Philosophers have expressed the same thought. Francis Bacon declared that “silence is the virtue of fools.” The Polish poet C. K. Norwid said that rather than talking to another person, it is sometimes “better to talk to silence.” 3
But how would I speak to silence? Must I be silent myself? And if I did, can silence respond?
The same friend who was stranded in the Dresden train station, had just fled a city that had been part of Germany but was then, in May of 1945, becoming Poland. To complete the overthrow of the German occupiers, the Polish government forbade the use of the German language, whether spoken or written. Polish officials would listen at windows to see if they could hear German being spoken; books, birth certificates, and other documents written in German were destroyed. If the German language was forbidden, what of thoughts conceived in that language? Did my friend have any thoughts at all anymore? Or were they of necessity still-born? Silence imposed can be the cruelest sentence of all.
VI
“How does one photograph silence?” That question intrigues me as I think about how silence permeated our lives in the first days of the pandemic. How would you have photographed that silence? Would you have taken a photo of empty streets? Of empty shopping malls? Deserted offices? Would you have taken a photo of the now-empty chair where your friend always sat when she came to visit? – but then, she doesn’t visit anymore.
During the last couple of years, I think most of us, in the time since what we accepted as normal began to gradually disappear, have experienced unexpected silences: where there was once the noise of traffic and family gatherings; the background buzz of voices; the murmur of one-on-one heartfelt talks, silence now reigns.

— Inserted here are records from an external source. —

theorem witness_LatchesConstantBetweenResets :
    (fun s : State => s.inputs.head? = none ∧ s.dbg.enable = false ∧ s.dbg.inDebug = false ∧ ∃ t, step s = .next t)
      (withMem State.reset rfiAt100) ∧
    (⟨false, true, false, false, false⟩ : ResetPins).dsckAtMinus3 = false :=
  ⟨⟨rfl, rfl, rfl, _, rfl⟩, rfl⟩

theorem witness_WhoChangesWhat :
    (∃ t, exec .stwu State.reset = .next t) ∧ (∃ t, exec (.mfsprEcr 3) State.reset = .next t) ∧
      ∃ t, exec (.dpTe true true true true true true true) State.reset = .next t :=
  ⟨⟨_, rfl⟩, ⟨_, rfl⟩, _, rfl⟩

theorem witness_ResetState :
    (inDebug.applyReset ⟨true, false, true, true, true⟩).dbg.inDebug = false ∧
      ∀ s ∈ [State.reset, inDebug, stopped [], delivered 0x4C000064],
          ({ s with inputs := [.reset ⟨true, true, true, true, true⟩] } : State).inputs = .reset ⟨true, true, true, true, true⟩ :: [] := by
  decide

/-- R546, R103: a reset comes before the word of a download that user state repeats for ever. -/
theorem test_reset_ends_download :
    run 1 { user inDebug with
        ir := some 0x7FF69AA6, inputs := [.reset ⟨false, false, false, false, false⟩]
        port := { inDebug.port with downloadInProgress := true, downloadStore := true } }
      (fun t => (t.dbg.inDebug, t.port.downloadInProgress, t.ir, t.inputs)) = some (false, false, none, []) := by decide

/-- B7 h, R371, D23: a transmission and a serial clock are ignored while the CPU has a word to execute. -/
theorem test_not_ready_ignores :
    run 2 { (delivered 0x7C0004AC) with inputs := [.frame (.short false 0b1000000), .shift true] }
      (fun t => (t.port.tecr.diwp0en, t.port.shifted, t.ir, t.inputs)) = some (false, 0, some 0x7C0004AC, []) := by decide

/-- A machine in debug mode with a CPU interrupt not yet reported, an rfi to execute, this in ECR, and these inputs after it. -/
def interrupted (ecr : Word) (rest : List Input) : State :=
  { delivered 0x4C000064 with
    spr := { (delivered 0x4C000064).spr with ecr := ecr }
    port := { (delivered 0x4C000064).port with cpuIntPending := true }
    inputs := .cpuStep :: rest }

/-- R380: outside debug mode the CPU interrupt is not reported by the next transmission, which is processed, and then it is over. -/
theorem test_no_cpu_interrupt_outside_debug :
    run 2 (interrupted 0 [.frame (.short false 0b1000000)])
      (fun t => (t.dbg.inDebug, t.port.txStatus, t.port.tecr.diwp0en, t.port.cpuIntPending)) = some (false, 0b11, true, false) := by
  decide

/-- R47, R321, R380: an rfi that re-enters debug mode at once leaves it to be reported by the next transmission, which is ignored. -/
theorem test_cpu_interrupt_over_reentry :
    run 2 (interrupted 1 [.frame (.short false 0b1000000)])
      (fun t => (t.dbg.inDebug, t.port.txStatus, t.port.tecr.diwp0en, t.port.cpuIntPending)) = some (true, 0b10, false, false) := by
  decide

/-- R182, R316: other events do not wait for the CPU either: one comes before the word, and the CPU's own event executes it. -/
theorem test_events_before_a_word :
    run 1 { inDebug with ir := some 0x7C0004AC, inputs := [.external true] } (fun t => (t.lines.external, t.ir)) =
        some (true, some 0x7C0004AC) ∧
      run 1 { inDebug with ir := some 0x7C0004AC, inputs := [.cpuStep, .external true] } (fun t => (t.lines.external, t.ir, t.inputs)) =
        some (false, none, [.external true]) := by decide

theorem witness_RecorderFollowsTheSlots :
    (withMem enabled rfiAt100).Inv ∧ (withMem enabled rfiAt100).inputs.head? = none ∧ ∃ t, step (withMem enabled rfiAt100) = .next t :=
  ⟨inv_running, rfl, _, rfl⟩

/-- A VSYNC change to be reported: an assertion with a program trace cycle still waiting, and a negation. -/
theorem witness_VsyncReportPlacement : ∀ p ∈ ([(0b000, true), (0b001, true), (0b010, false)] : List (BitVec 3 × Bool)),
    (fun s : State => s.dbg.inDebug = false ∧ s.trace.vsyncChanged = true ∧ (s.clock .next 0 0).trace.vsyncChanged = false ∧
      s.port.tecr.vsync = p.2 ∧ s.trace.prevKind = .type ∧ s.trace.pending = [] ∧
      (p.2 = false → (∀ c ∈ s.trace.showQueue, c.flow ≠ .indirect) ∧ s.trace.nextFlow ≠ .indirect))
    { State.reset with
      trace := { State.reset.trace with
        nextFlow := if p.2 then .indirect else .sequential, vsyncChanged := true, vf := p.1, showQueue := if p.2 then [⟨0, .indirect, 0⟩] else [⟨0, .direct, 0⟩] }
      port := { State.reset.port with tecr := { State.reset.port.tecr with vsync := p.2 } } } := by decide

/-- A change that is due while the pins show 011, the count of a flush: 000 comes first. -/
theorem witness_VsyncReportPlacement_after_count :
    (fun s : State => s.dbg.inDebug = false ∧ s.trace.vsyncChanged = true ∧ s.trace.prevKind = .type ∧ s.trace.pending = [] ∧
      s.port.tecr.vsync = true ∧ ¬ s.trace.vf.toNat ≤ 2 ∧ (s.clock .next 0 0).trace.vf = 0b000 ∧
      (s.clock .next 0 0).trace.vsyncChanged = true)
    { changed true [] .sequential with trace := { (changed true [] .sequential).trace with vf := 0b011 } } := by decide

/-- Show cycles: nothing ahead and the next fetch visible; something ahead, shown and not shown; a setting held back; a queue. -/
theorem witness_ShowCycles :
    (fun s : State => s.inflight = [] ∧ s.trace.nextVisible = true ∧ Flow.indirect = joinFlow s.trace.nextFlow .sequential)
        { State.reset with trace := { State.reset.trace with nextVisible := true } } ∧
      (fun s : State => s.inflight ≠ [] ∧ shownFetch s.isctInForce s.port.tecr.vsync .direct = true)
        { State.reset with inflight := [⟨0, 0, noIwp, none, .sequential, 0⟩] } ∧
      (fun s : State => s.inflight = [] ∧ s.trace.nextVisible = false ∧ s.trace.isctHold = false ∧
        shownFetch s.isctInForce s.port.tecr.vsync (joinFlow s.trace.nextFlow .direct) = false)
        { (withSpr State.reset fun r => { r with ictrl := 7 }) with trace := { State.reset.trace with nextFlow := .sequential } } ∧
      ({ State.reset with trace := { State.reset.trace with showQueue := [⟨0, .direct, 0⟩] } } : State).trace.showQueue =
        ⟨0, .direct, 0⟩ :: [] ∧ State.reset.trace.showQueue = [] := by decide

This silence was unsettling and raised unanswerable questions. How do you get through a crisis when you realize that, at the end of the day, everything might not be all right?
When the pandemic began, I went through a couple of weeks of irrational panic. I couldn’t remember what day it was. One week, every day, I asked my husband what time he wanted lunch “today” – Saturday. He would gently tell me, “Constance, today is Wednesday … or Thursday… or Friday…” until he could finally give me an answer: “2 o’clock.”
I like to think I am someone who can roll with the unexpected; nonetheless, I always plan out the next week or month in some detail, even knowing some things might have to change. But suddenly, there was no way to plan much beyond lunchtime. I started to feel very, very alone. Lunches out with friends ceased. I was discouraged from going to the grocery store. I couldn’t drive to visit my children in Washington or Texas. The zoo was closed; museums were closed; the malls were closed. I finally had all the time I had ever wanted to read – and then, I didn’t want to read any more.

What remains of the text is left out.